3.7Line 4 Return to main after function call

Recall that variables declared in a function are reclaimed by the stack once the function exits. The heap-allocated node_t struct and string persist, but the local pointer node disappears. However, we can still keep track of the node we created because the double pointer allowed us to directly update the value of our head variable.

"TODO"

Figure 7:Return from function call at Line 4

4Conclusion

This example shows how to fluently work with structs and pointers in C. We will keep showing you more examples so you get more comfortable with how memory management works. Good luck, and see you in the next sectoin!

Footnotes
  1. Read about typedef and struct conventions on StackOverflow.

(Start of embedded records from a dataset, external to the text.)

-- ==== Sys2Proof/Machine/HostLink.lean ====
section
/-! DEFINITION. The host link: the receiver, the receive queue, the requests' codes and bodies, and serving one request at a time
(spec/10). -/

namespace Sys2Proof.Machine

/-! ### Codes and bodies (R185) -/

/-- A request whose body must have n bytes. -/
def sized (body : Bytes) (n : Nat) (r : Request) : Request := if body.length = n then r else .badLength

/-- The number in n bytes of a body from a place. -/
def field (body : Bytes) (at' n : Nat) : Nat := beNat ((body.drop at').take n)

/-- A four-byte number as signed. -/
def signed4 (n : Nat) : Int := if n < 2147483648 then n else (n : Int) - 4294967296

/-- The request of a kind and a body (R184 steps 2 and 3, R185). -/
def parseRequest (kind : Byte) (body : Bytes) : Request :=
  match kind.toNat with
  | 0x01 => sized body 0 .identify
  | 0x02 => sized body 0 .readMeasure
  | 0x03 => sized body 2 (.readState (field body 0 1) (field body 1 1))
  | 0x10 => sized body 0 .openBreaker
  | 0x11 => sized body 0 .closeBreaker
  | 0x12 => sized body 0 .mechFailClear
  | 0x20 => sized body 5 (.tagPlace (field body 0 2) (field body 2 1) (field body 3 2))
  | 0x21 => sized body 4 (.tagRemove (field body 0 2) (field body 2 2))
  | 0x22 => sized body 2 (.tagClear (field body 0 2))
  | 0x23 => sized body 3 (.tagRead (field body 0 1) (field body 1 2))
  | 0x30 => sized body 4 (.recordRead (field body 0 4))
  | 0x31 => sized body 1 (.wearReset (field body 0 1))
  | 0x32 => sized body 4 (.timeSet (field body 0 4))
  | 0x40 => sized body 0 .testStart
  | 0x41 => sized body 0 .testCancel
  | 0x50 => sized body 2 (.stageOpen (field body 0 1) (field body 1 1))
  | 0x51 => sized body 5 (.stageLoad (signed4 (field body 0 4)) (field body 4 1))
  | 0x52 => sized body 1 (.stageSeek (field body 0 1))
  | 0x53 => sized body 0 .stageRead
  | 0x54 => sized body 0 .commit
  | 0x55 => sized body 1 (.groupSelect (field body 0 1))
  | 0x60 => sized body 0 .restart
  | _ => .unknownKind

/-! ### Serving a request (R184) -/

/-- The authority of a request from the debounced key switch (R184). -/
def keyAuthority : Key → Authority
  | .loc => .loc
  | .remote => .link

/-- MECH_FAIL_CLEAR (spec/03 R64). -/
def serveMechFailClear (a : Authority) (s : State) : State :=
  if a ≠ .loc then hostReply .authority [] s
  else hostReply (mechFailCleared s).2 [] (mechFailCleared s).1

/-- TAG_PLACE (spec/05 R93). -/
def serveTagPlace (a : Authority) (crew mode expiry : Nat) (s : State) : State :=
  let x := placeTag a crew mode expiry s
  hostReply x.2.1 (placedReply x.2.2) x.1

/-- WEAR_RESET (spec/07 R143). The rule gives its two refusals no order: the authority is tested first, DESIGN CHOICE, log 55. -/
def serveWearReset (a : Authority) (phase : Nat) (s : State) : State :=
  if a ≠ .loc then hostReply .authority [] s
  else match phaseOf phase with
    | none => hostReply .badField [] s
    | some p => hostReply .ok (be4 (s.orl.phase p).count) (resetWear p s)

/-- BATTERY_TEST_START (spec/06 R125). -/
def serveTestStart (s : State) : State :=
  match testRefusal s with
  | some r => hostReply r [] s
  | none => hostReply .ok [] { s with bcu := s.bcu.startTest .request }

/-- COMMIT (spec/09 R175): an accepted commit is answered at its completion. -/
def serveCommit (s : State) : State :=
  match commitRefusal s with
  | some r => hostReply r.1 r.2 s
  | none => beginCommit s

/-- RESTART (spec/09 R180, spec/10 R183): the reply is placed, waiting frames are discarded, the charge count is kept as it stands
(spec/06 R118). -/
def serveRestart (s : State) : State :=
  if s.act.state ≠ .idle ∨ s.sst.staging.isCommitting = true then hostReply .busy [] s
  else
    let s1 := hostReply .ok [] s
    { s1 with restarting := some s.bcu.charge, hlc := { s1.hlc with queue := [], rx := [] } }

/-- READ_STATE (R186). -/
def stateSection (sect start : Nat) (s : State) : Option Bytes :=
  match sect with
  | 0 => some (seqSection s)
  | 1 => some (peuSection s.peu)
  | 2 => some (actSection s.act)
  | 3 => some (tagSection s.tag.table start)
  | 4 => some (bcuSection s.bcu start)
  | 5 => some (orlSection s.orl)
  | 6 => some (rccSection s.rcc s.sst.globalPage.stationId start)
  | 7 => some (sstSection s.sst)
  | _ => none

/-- READ_STATE (R186). -/
def serveReadState (sect start : Nat) (s : State) : State :=
  match stateSection sect start s with
  | some b => hostReply .ok b s
  | none => hostReply .badField [] s

/-- The current request at its owner. -/
def serve (a : Authority) (r : Request) (s : State) : State :=
  match r with
  | .identify => hostReply .ok identity s
  | .readMeasure => hostReply .ok (measureReply s) s
  | .readState sect start => serveReadState sect start s
  | .openBreaker => seqEvent (.openCmd a .host) s
  | .closeBreaker => seqEvent (.closeCmd a .host) s
  | .mechFailClear => serveMechFailClear a s
  | .tagPlace crew mode expiry => serveTagPlace a crew mode expiry s
  | .tagRemove number crew => hostReply (tagRemove a number crew s).2 [] (tagRemove a number crew s).1
  | .tagClear number => hostReply (tagClear a number s).2 [] (tagClear a number s).1
  | .tagRead selector value =>
    hostReply (tagReadAnswer selector value s.tag.table).1 (tagReadAnswer selector value s.tag.table).2 s
  | .recordRead n => hostReply (recordReadAnswer n s.orl).1 (recordReadAnswer n s.orl).2 s
  | .wearReset phase => serveWearReset a phase s
  | .timeSet t => hostReply .ok [] (setTime t s)
  | .testStart => serveTestStart s
  | .testCancel => hostReply .ok (flag (s.bcu.test == .idle)) (cancelTest s)
  | .stageOpen kind number => hostReply (stageOpen kind number s).2.1 (stageOpen kind number s).2.2 (stageOpen kind number s).1
  | .stageLoad value advance => hostReply (stageLoad value advance s).2 [] (stageLoad value advance s).1
  | .stageSeek f => hostReply (stageSeek f s).2 [] (stageSeek f s).1
  | .stageRead => hostReply (stageReadAnswer s.sst.staging).1 (stageReadAnswer s.sst.staging).2 s
  | .commit => serveCommit s
  | .groupSelect g => selectGroup g .host s
  | .restart => serveRestart s
  | .unknownKind => hostReply .unknownKind [] s
  | .badLength => hostReply .badField [] s

/-! ### The queue and the current request (R183, R184) -/

/-- The oldest waiting frame becomes the current request and is served. -/
def serveNext (s : State) : State :=
  match s.hlc.queue with
  | [] => s
  | f :: rest =>
    serve (keyAuthority s.hlc.key) f.req { s with hlc := { s.hlc with queue := rest, current := some f } }

/-- A frame is taken when none is current and requests are served (R183; from READY on, spec/09 R180). -/
def mayServe (s : State) : Bool := s.stage == .running && s.restarting.isNone && s.hlc.current.isNone

/-- Requests served while one can be taken, at most n of them (log 29). -/
def pumpFor : Nat → State → State
  | 0, s => s
  | n + 1, s => if mayServe s then pumpFor n (serveNext s) else s

/-- All that can be served: at most the four that wait and one that has just arrived (log 29). -/
def pump (s : State) : State := pumpFor 5 s

/-- Frames that wait at most (R183). -/
def queueTop : Nat := 4

/-- A received frame joins the queue, or is answered BUSY (R183, R187). -/
def queueFrame (f : RxFrame) (s : State) : State :=
  if s.hlc.queue.length < queueTop then { s with hlc := { s.hlc with queue := s.hlc.queue ++ [f] } }
  else if s.hlc.tx.length < busyTop then placeFrame (replyFrame f .busy []) s
  else s

/-- A received frame (R183, R184): discarded in a start and from an accepted RESTART on. -/
def receive (f : RxFrame) (s : State) : State := if s.deaf then s else pump (queueFrame f s)

/-! ### The receiver (R182) -/

/-- The longest body. -/
def lengthTop : Nat := 96

/-- The start byte. -/
def startByte : Byte := 0xD2#8

/-- A frame of a kind, a tag and a body. -/
def rxFrame (kind tag : Byte) (body : Bytes) : RxFrame := ⟨kind, tag, parseRequest kind body⟩

/-- What the receiver finds in the bytes it holds: hunting goes on one byte later, more bytes are needed, or a frame passed. -/
inductive Scan | hunt (rest : Bytes) | wait | frame (f : RxFrame) (rest : Bytes)
  deriving DecidableEq, Repr

/-- A candidate from the byte after its start byte (R182). -/
def scanFrame (after : Bytes) : Scan :=
  match after with
  | len :: kind :: tag :: rest =>
    let n := len.toNat
    if lengthTop < n then .hunt (kind :: tag :: rest)
    else if rest.length < n + 2 then .wait
    else if (rest.drop n).take 2 = crcBytes (len :: kind :: tag :: rest.take n) then
      .frame (rxFrame kind tag (rest.take n)) (rest.drop (n + 2))
    else .hunt after
  | len :: rest => if lengthTop < len.toNat then .hunt rest else .wait
  | [] => .wait

/-- One look at the bytes held. -/
def scan (bs : Bytes) : Scan :=
  match bs with
  | [] => .wait
  | b :: rest => if b = startByte then scanFrame rest else .hunt rest

/-- The bytes held are looked at until more are needed; every look but the last drops a byte, which bounds them (R182). -/
def receiveBytes : Nat → Bytes → State → State
  | 0, bs, s => { s with hlc := { s.hlc with rx := bs } }
  | n + 1, bs, s =>
    match scan bs with
    | .hunt rest => receiveBytes n rest s
    | .wait => { s with hlc := { s.hlc with rx := bs } }
    | .frame f rest => receiveBytes n rest (receive f s)

/-- Bytes on HRX (R182, R183). -/
def feed (bytes : Bytes) (s : State) : State :=
  if s.deaf then s else receiveBytes (s.hlc.rx.length + bytes.length + 1) (s.hlc.rx ++ bytes) s

end Sys2Proof.Machine
end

  2. Students often ask why add_to_front makes a node that points to a copy of the string. After all, the string already exists, so why not point to it? Here’s my take: add_to_front is making a new node, and ideally that node’s data is its own to control. If we push allocation/deallocation of node memory to node functions, then we reduce the risk that node data will contain dangling pointers. Finally, most linked list applications involve mutating node data; we copy string constants to dynamic memory first to modify them.

  3. strcpy is a terrifying function. From man pages: “strcpy(dst, src)copy the string pointed to by src, into a string at the buffer pointed to by dst. The programmer is responsible for allocating a destination buffer large enough, that is, strlen(src) + 1.”